■ **Brief**:
From the line below that contains "theorem step_eq_stepWith_default (s" to the line that contains "theorem defaultOpcodesLegal : Obligations.DefaultOpcodesLegal", repeat every line exactly, both ends included, and nothing else.

·····

theorem witness_StepRunsDecodedInstruction : ldiAt253.run = .running ∧ BytesAt ldiAt253.mem ldiAt253.pc [0x82, 0xFF, 0xFF] ∧
    decode Config.opcodes [0x82, 0xFF, 0xFF] = .ok (.ldi 7 255, []) := ⟨rfl, ⟨rfl, rfl, rfl, trivial⟩, rfl⟩
theorem witness_StepOfLdi_completes : Config.opcodes.Valid ∧ ldiAt253.run = .running ∧ ldiAt253.mem.read 253 = .ok 0x82 ∧
    ldiAt253.mem.read 254 = .ok 0xFF ∧ ldiAt253.mem.read 255 = .ok 0xFF ∧ SelectsReg 0xFF 7 :=
  ⟨by decide, rfl, rfl, rfl, rfl, rfl⟩
/-- What the step statements ask of a two-byte instruction at 254: it fits, and its register operand is R7. -/
def Fits2 (s : State) (opcode : Byte) : Prop :=
  Config.opcodes.Valid ∧ s.run = .running ∧ s.pc = 254 ∧ s.mem.read s.pc = .ok opcode ∧ s.mem.read (s.pc + 1) = .ok 0x07 ∧
    SelectsReg 0x07 7 ∧ 7 < 8

/-- What they ask of a three-byte instruction at 253, its operands R7 and R0 (the second byte non-canonical). -/
def Fits3 (s : State) (opcode : Byte) : Prop :=
  Config.opcodes.Valid ∧ s.run = .running ∧ s.pc = 253 ∧ s.mem.read s.pc = .ok opcode ∧ s.mem.read (s.pc + 1) = .ok 0x07 ∧
    s.mem.read (s.pc + 2) = .ok 0xF8 ∧ SelectsReg 0x07 7 ∧ SelectsReg 0xF8 0 ∧ 7 < 8

/-- What their fault clauses ask: the opcode byte stands in memory at `pc`, its operand bytes do not all fit below 256. -/
def Short (s : State) (pc : Nat) (opcode : Byte) : Prop :=
  Config.opcodes.Valid ∧ s.run = .running ∧ s.pc = pc ∧ s.mem.read s.pc = .ok opcode

theorem witness_StepOfLdi_faults : Short (engine 254 (.replicate 8 0) 0 [0x82]) 254 0x82 := ⟨by decide, rfl, rfl, rfl⟩
theorem witness_StepOfPrn : Fits2 (engine 254 (.replicate 8 0) 0 [0x47, 0x07]) 0x47 ∧
    Short (engine 255 (.replicate 8 0) 0 [0x47]) 255 0x47 :=
  ⟨⟨by decide, rfl, rfl, rfl, rfl, rfl, by decide⟩, by decide, rfl, rfl, rfl⟩
theorem witness_StepOfAdd : Fits3 (engine 253 (.replicate 8 0) 0 [0xA0, 0x07, 0xF8]) Config.opcodes.add ∧
    Short (engine 254 (.replicate 8 0) 0 [0xA0]) 254 Config.opcodes.add :=
  ⟨⟨by decide, rfl, rfl, rfl, rfl, rfl, rfl, rfl, by decide⟩, by decide, rfl, rfl, rfl⟩
theorem witness_StepOfCmp : Fits3 (engine 253 (.replicate 8 0) 0 [0xA7, 0x07, 0xF8]) Config.opcodes.cmp ∧
    Short (engine 255 (.replicate 8 0) 0 [0xA7]) 255 Config.opcodes.cmp :=
  ⟨⟨by decide, rfl, rfl, rfl, rfl, rfl, rfl, rfl, by decide⟩, by decide, rfl, rfl, rfl⟩
theorem witness_StepOfJmp : Fits2 (engine 254 (.replicate 8 0) 0 [0x54, 0x07]) Config.opcodes.jmp ∧
    Short (engine 255 (.replicate 8 0) 0 [0x54]) 255 Config.opcodes.jmp :=
  ⟨⟨by decide, rfl, rfl, rfl, rfl, rfl, by decide⟩, by decide, rfl, rfl, rfl⟩
theorem witness_StepOfJeqJne : Fits2 (engine 254 (.replicate 8 0) 1 [0x55, 0x07]) Config.opcodes.jeq ∧
    Fits2 (engine 254 (.replicate 8 0) 0 [0x56, 0x07]) Config.opcodes.jne ∧
    Short (engine 255 (.replicate 8 0) 0 [0x55]) 255 Config.opcodes.jeq ∧
    Short (engine 255 (.replicate 8 0) 0 [0x56]) 255 Config.opcodes.jne :=
  ⟨⟨by decide, rfl, rfl, rfl, rfl, rfl, by decide⟩, ⟨by decide, rfl, rfl, rfl, rfl, rfl, by decide⟩,
    ⟨by decide, rfl, rfl, rfl⟩, by decide, rfl, rfl, rfl⟩
theorem witness_StepOfHlt : Short (engine 255 (.replicate 8 0) 0 [0x01]) 255 0x01 := ⟨by decide, rfl, rfl, rfl⟩
theorem witness_StepExactlyWhenRunning : State.reset.run = .running ∧ ({ State.reset with run := .halted } : State).run = .halted ∧
    (State.reset.raise .addressFault).run = .faulted .addressFault 0 := ⟨rfl, rfl, rfl⟩

/-- One step of each kind: it halts, it keeps running, it faults with each of the two kinds a step can raise. -/
theorem witness_step_of_each_kind : ∃ t u v w, Config.opcodes.Valid ∧
    stepWith Config.opcodes (engine 255 (.replicate 8 0) 0 [0x01]) = .next t ∧ t.run = .halted ∧
    stepWith Config.opcodes ldiAt253 = .next u ∧ u.run = .running ∧
    stepWith Config.opcodes (engine 256 (.replicate 8 0) 0 []) = .next v ∧ v.run = .faulted .addressFault 256 ∧
    stepWith Config.opcodes (engine 252 (.replicate 8 0) 0 [0xC0]) = .next w ∧ w.run = .faulted .unknownInstruction 252 :=
  ⟨_, _, _, _, by decide, rfl, rfl, rfl, rfl, rfl, rfl, rfl, rfl⟩
/-- FaultClassification and FaultChangesOnlyRun: an operand byte at 256, of a known and of an unknown opcode. -/
theorem witness_FaultClassification : ∃ t u,
    stepWith Config.opcodes (engine 255 (.replicate 8 0) 0 [0x47]) = .next t ∧ t.run = .faulted .addressFault 255 ∧
    stepWith Config.opcodes (engine 253 (.replicate 8 0) 0 [0xC0]) = .next u ∧ u.run = .faulted .addressFault 253 :=
  ⟨_, _, rfl, rfl, rfl, rfl⟩
/-- One step on a memory that starts with these bytes, at a program counter where they just fit, and where it leads. -/
def LeadsTo (pc : Nat) (fl : Byte) (bytes : List Byte) (pc' : Nat) : Prop :=
  ∃ t, stepWith Config.opcodes (engine pc (.replicate 8 0x20) fl bytes) = .next t ∧
    (engine pc (.replicate 8 0x20) fl bytes).mem.read pc = .ok (bytes.headD 0) ∧ t.run ≠ .faulted .addressFault pc ∧ t.pc = pc'

/-- Each clause of PcUpdateComplete at the top of memory, JEQ and JNE taken and not. -/
theorem witness_PcUpdateComplete : LeadsTo 253 0 [0x82, 0, 0] 256 ∧ LeadsTo 253 0 [0xA0, 0, 0] 256 ∧
    LeadsTo 253 0 [0xA7, 0, 0] 256 ∧ LeadsTo 254 0 [0x47, 0] 256 ∧ LeadsTo 255 0 [0x01] 256 ∧ LeadsTo 254 0 [0x54, 7] 0x20 ∧
    LeadsTo 254 1 [0x55, 7] 0x20 ∧ LeadsTo 254 0 [0x55, 7] 256 ∧ LeadsTo 254 0 [0x56, 7] 0x20 ∧ LeadsTo 254 1 [0x56, 7] 256 := by
  refine ⟨?_, ?_, ?_, ?_, ?_, ?_, ?_, ?_, ?_, ?_⟩ <;> exact ⟨_, rfl, rfl, by decide, rfl⟩
theorem witness_OutputGrowsByPrnAlone : ∃ t, stepWith Config.opcodes (engine 0 (.replicate 8 255) 0 [0x47, 7]) = .next t ∧
    t.out = [255] := ⟨_, rfl, rfl⟩
theorem witness_FlagsOneHotAfterCompare : ∃ t, stepWith Config.opcodes (engine 0 (.replicate 8 0) 0xF8 [0xA7, 0, 1]) = .next t ∧
    t.fl = 0x01 := ⟨_, rfl, rfl⟩
theorem witness_StepKeepsInvariant : ldiAt253.Inv ∧ ∃ t, step ldiAt253 = .next t ∧ t.pc = 256 :=
  ⟨⟨by decide, by decide, trivial⟩, _, rfl, rfl⟩
theorem witness_LoadedRunsMeetInvariant : ∃ s t, (State.construct Config.resetParams).load (imageAt 0 [0x82, 0, 8]) = .ok s ∧
    Reaches Config.opcodes s t ∧ t.pc = 3 := ⟨_, _, rfl, .step .here rfl, rfl⟩
theorem witness_OnlyEqualBitInfluences : (0xFE : Byte).getLsbD 0 = (0x04 : Byte).getLsbD 0 ∧
    ∃ t, stepWith Config.opcodes (engine 0 (.replicate 8 9) 0x04 [0x56, 0]) = .next t := ⟨by decide, _, rfl⟩
theorem witness_OutputInfluencesNothing : ldiAt253.SameEngine (ldiAt253.emit 7) ∧
    ∃ t, stepWith Config.opcodes ldiAt253 = .next t := ⟨⟨rfl, rfl, rfl, rfl, rfl⟩, _, rfl⟩
/-- A memory that differs outside the instruction's own bytes. -/
theorem witness_StepReadsOnlyItsOwnBytes :
    (∃ t, stepWith Config.opcodes (engine 0 (.replicate 8 0) 0 [0x47, 7]) = .next t) ∧
    Memory.read [(0, 0x47), (1, 7), (2, 5)] 0 = (engine 0 (.replicate 8 0) 0 [0x47, 7]).mem.read 0 ∧
    Memory.read [(0, 0x47), (1, 7), (2, 5)] 1 = (engine 0 (.replicate 8 0) 0 [0x47, 7]).mem.read 1 ∧
    topBits 0x47 = 1 := ⟨⟨_, rfl⟩, rfl, rfl, rfl⟩
/-- An untaken JEQ on R7 does not read R7. -/
theorem witness_UnreadRegisterInfluencesNothing : (Instr.jeq 7).WellFormed ∧
    (∃ t, exec (.jeq 7) State.reset = .next t) ∧ 7 < 8 ∧ Instr.jeq 7 ≠ .prn 7 ∧ (∀ b, Instr.jeq 7 ≠ .add 7 b) ∧
    (∀ a, Instr.jeq 7 ≠ .add a 7) ∧ (∀ b, Instr.jeq 7 ≠ .cmp 7 b) ∧ (∀ a, Instr.jeq 7 ≠ .cmp a 7) ∧ Instr.jeq 7 ≠ .jmp 7 ∧
    ((State.reset.fl.getLsbD 0 : Prop) → Instr.jeq 7 ≠ .jeq 7) ∧ (¬ State.reset.fl.getLsbD 0 → Instr.jeq 7 ≠ .jne 7) :=
  ⟨by decide, ⟨_, rfl⟩, by decide, by simp, by simp, by simp, by simp, by simp, by simp,
    fun h => absurd h (by decide), by simp⟩

/-- T22: `54 00` at 3 with `x[0] = 3`, an endless loop. -/
def selfJump : State := engine 3 (.replicate 8 3) 0 [0x54, 0x00]

theorem witness_SelfJumpLoopsForever : Config.opcodes.Valid ∧ selfJump.run = .running ∧
    BytesAt selfJump.mem selfJump.pc [Config.opcodes.jmp, 0x00] ∧ SelectsReg 0x00 0 ∧ selfJump.regs[0].toNat = selfJump.pc :=
  ⟨by decide, rfl, ⟨rfl, rfl, trivial⟩, rfl, rfl⟩
theorem witness_EndlessRunRepeatsState : selfJump.pc ≤ 256 ∧ ∀ k, ∃ t, stateAfter Config.opcodes selfJump k = some t := by
  refine ⟨by decide, fun k => ⟨selfJump, ?_⟩⟩
  induction k with
  | zero => rfl
  | succ k ih => exact ih
theorem witness_ConstructionLeaves : (255 : Nat) ≤ 255 ∧ 7 < 8 := by decide
theorem witness_LoaderContract : Memory.wf State.reset.mem ∧ (∀ c ∈ imageAt 254 [1, 2], c.1 ≤ 255) ∧
    ([(255, 1), (255, 2)] : List Host.Cell) = [(255, 1)] ++ (255, 2) :: [] ∧ (∀ c ∈ imageAt 254 [1, 2], c.1 ≠ 253) ∧
    (∃ c ∈ imageAt 255 [1, 2], 255 < c.1) ∧ 256 < (List.replicate 257 (1 : Byte)).length :=
  ⟨by decide, by decide, rfl, by decide, by decide, by rw [List.length_replicate]; decide⟩

end Sys2Proof.Tests
end

section
/-! PROOFS. The scope (00_scope.md): the default opcode bytes are a legal choice of the open parameters. -/

namespace Sys2Proof.Machine

/-- R78: bits 7:6 of each default opcode byte are its instruction's operand count. -/
theorem operandCount_default_byteOf (k : Mnemonic) : operandCount (Config.opcodes.byteOf k) = k.arity := by
  cases k <;> rfl

/-- R78: no two instructions share a default opcode byte. -/
theorem default_opcodes_nodup : (Mnemonic.all.map Config.opcodes.byteOf).Nodup := by decide

theorem default_opcodes_valid : Config.opcodes.Valid :=
  ⟨fun k _ => operandCount_default_byteOf k, default_opcodes_nodup⟩

theorem step_eq_stepWith_default (s : State) : step s = stepWith Config.opcodes s := rfl

/-- Settles O7: the eight operand counts and the distinctness of the bytes are finite facts, and `step` is by definition
`stepWith` of the default map. -/
theorem defaultOpcodesLegal : Obligations.DefaultOpcodesLegal :=
  ⟨default_opcodes_valid, step_eq_stepWith_default⟩

end Sys2Proof.Machine
end

section
/-! PROOFS. What an effect and a step change and what they leave, said once over `EffectOf` and `StepOf`; the converse of
`exec_cases`, by which an effect from one state is carried over to another; and two steps on the same bytes. -/

namespace Sys2Proof.Machine

section Effect

variable {s t : State} {i : Instr}

/-- The converse of `exec_cases`: `EffectOf` says exactly what `exec` does. -/
theorem exec_of_effect (h : EffectOf s i t) : exec i s = .next t := by
  cases h with
  | badIndex hmem hge hjeq hjne =>
    obtain ⟨u, hu⟩ := exec_isNext i s
    cases exec_cases hu with
    | badIndex => exact hu
    | jeqNot he => exact absurd (hjeq _ rfl) he
    | jneNot he => exact absurd he (hjne _ rfl)
    | hlt => cases hmem
    | _ => simp only [Instr.indices, List.mem_cons, List.not_mem_nil, or_false] at hmem; omega
  | ldi ha => simp only [exec, execLdi, setReg_of_lt s ha]; rfl
  | prn ha => simp only [exec, execPrn, getReg_of_lt s ha]; rfl
  | add ha hb =>
    simp only [exec, execAdd, getReg_of_lt s ha, getReg_of_lt s hb, bind, Except.bind, aluApply, setReg_of_lt s ha]
    rfl
  | cmp ha hb => simp only [exec, execCmp, getReg_of_lt s ha, getReg_of_lt s hb]; rfl
  | jmp ha => simp only [exec, execJmp, branch_true_of_lt s ha]; rfl
  | jeqTaken ha he => simp only [exec, execJeq, equalFlag_eq, he, branch_true_of_lt s ha]; rfl
  | jeqNot he => simp only [exec, execJeq, equalFlag_eq, he, branch_false]; rfl
  | jneTaken ha he => simp only [exec, execJne, equalFlag_eq, he, Bool.not_false, branch_true_of_lt s ha]; rfl
  | jneNot he => simp only [exec, execJne, equalFlag_eq, he, Bool.not_true, branch_false]; rfl
  | hlt => rfl

/-- A well-formed instruction holds no bad register index. -/
theorem not_wellFormed_of_bad_index {a : Nat} (hmem : a ∈ i.indices) (hge : 8 ≤ a) : ¬ i.WellFormed :=
  fun hw => Nat.not_lt.mpr hge (hw a hmem)

/-- R52: no effect writes memory. -/
theorem EffectOf.mem_eq (h : EffectOf s i t) : t.mem = s.mem := by cases h <;> rfl

/-- R34: only the effect of CMP writes FL, and it writes the comparator's result on its two registers. -/
theorem EffectOf.fl_eq_or (h : EffectOf s i t) :
    t.fl = s.fl ∨ ∃ a b, ∃ (_ : a < 8) (_ : b < 8), i = .cmp a b ∧ t.fl = compareBytes s.regs[a] s.regs[b] := by
  cases h with
  | cmp ha hb => exact .inr ⟨_, _, ha, hb, rfl, rfl⟩
  | _ => exact .inl rfl

/-- R26: only the effects of LDI and ADD write registers, and each writes its first operand. -/
theorem EffectOf.regs_eq_or (h : EffectOf s i t) :
    t.regs = s.regs ∨ ∃ a v, ∃ ha : a < 8, t.regs = s.regs.set a v ha ∧ ((∃ imm, i = .ldi a imm) ∨ ∃ b, i = .add a b) := by
  cases h with
  | ldi ha => exact .inr ⟨_, _, ha, rfl, .inl ⟨_, rfl⟩⟩
  | add ha => exact .inr ⟨_, _, ha, rfl, .inr ⟨_, rfl⟩⟩
  | _ => exact .inl rfl

/-- R39: only the effect of PRN emits, and it emits the register it names. -/
theorem EffectOf.out_eq_or (h : EffectOf s i t) :
    t.out = s.out ∨ ∃ a, ∃ _ : a < 8, i = .prn a ∧ t.out = s.out ++ [s.regs[a]] := by
  cases h with
  | prn ha => exact .inr ⟨_, ha, rfl, rfl⟩
  | _ => exact .inl rfl

/-- R37: the run state after the effect of a well-formed instruction. -/
theorem EffectOf.run_eq (h : EffectOf s i t) (hw : i.WellFormed) : t.run = if i = .hlt then .halted else s.run := by
  cases h with
  | badIndex hmem hge => exact absurd hw (not_wellFormed_of_bad_index hmem hge)
  | _ => rfl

·····

■ **Task solution**:
theorem step_eq_stepWith_default (s : State) : step s = stepWith Config.opcodes s := rfl

/-- Settles O7: the eight operand counts and the distinctness of the bytes are finite facts, and `step` is by definition
`stepWith` of the default map. -/
theorem defaultOpcodesLegal : Obligations.DefaultOpcodesLegal :=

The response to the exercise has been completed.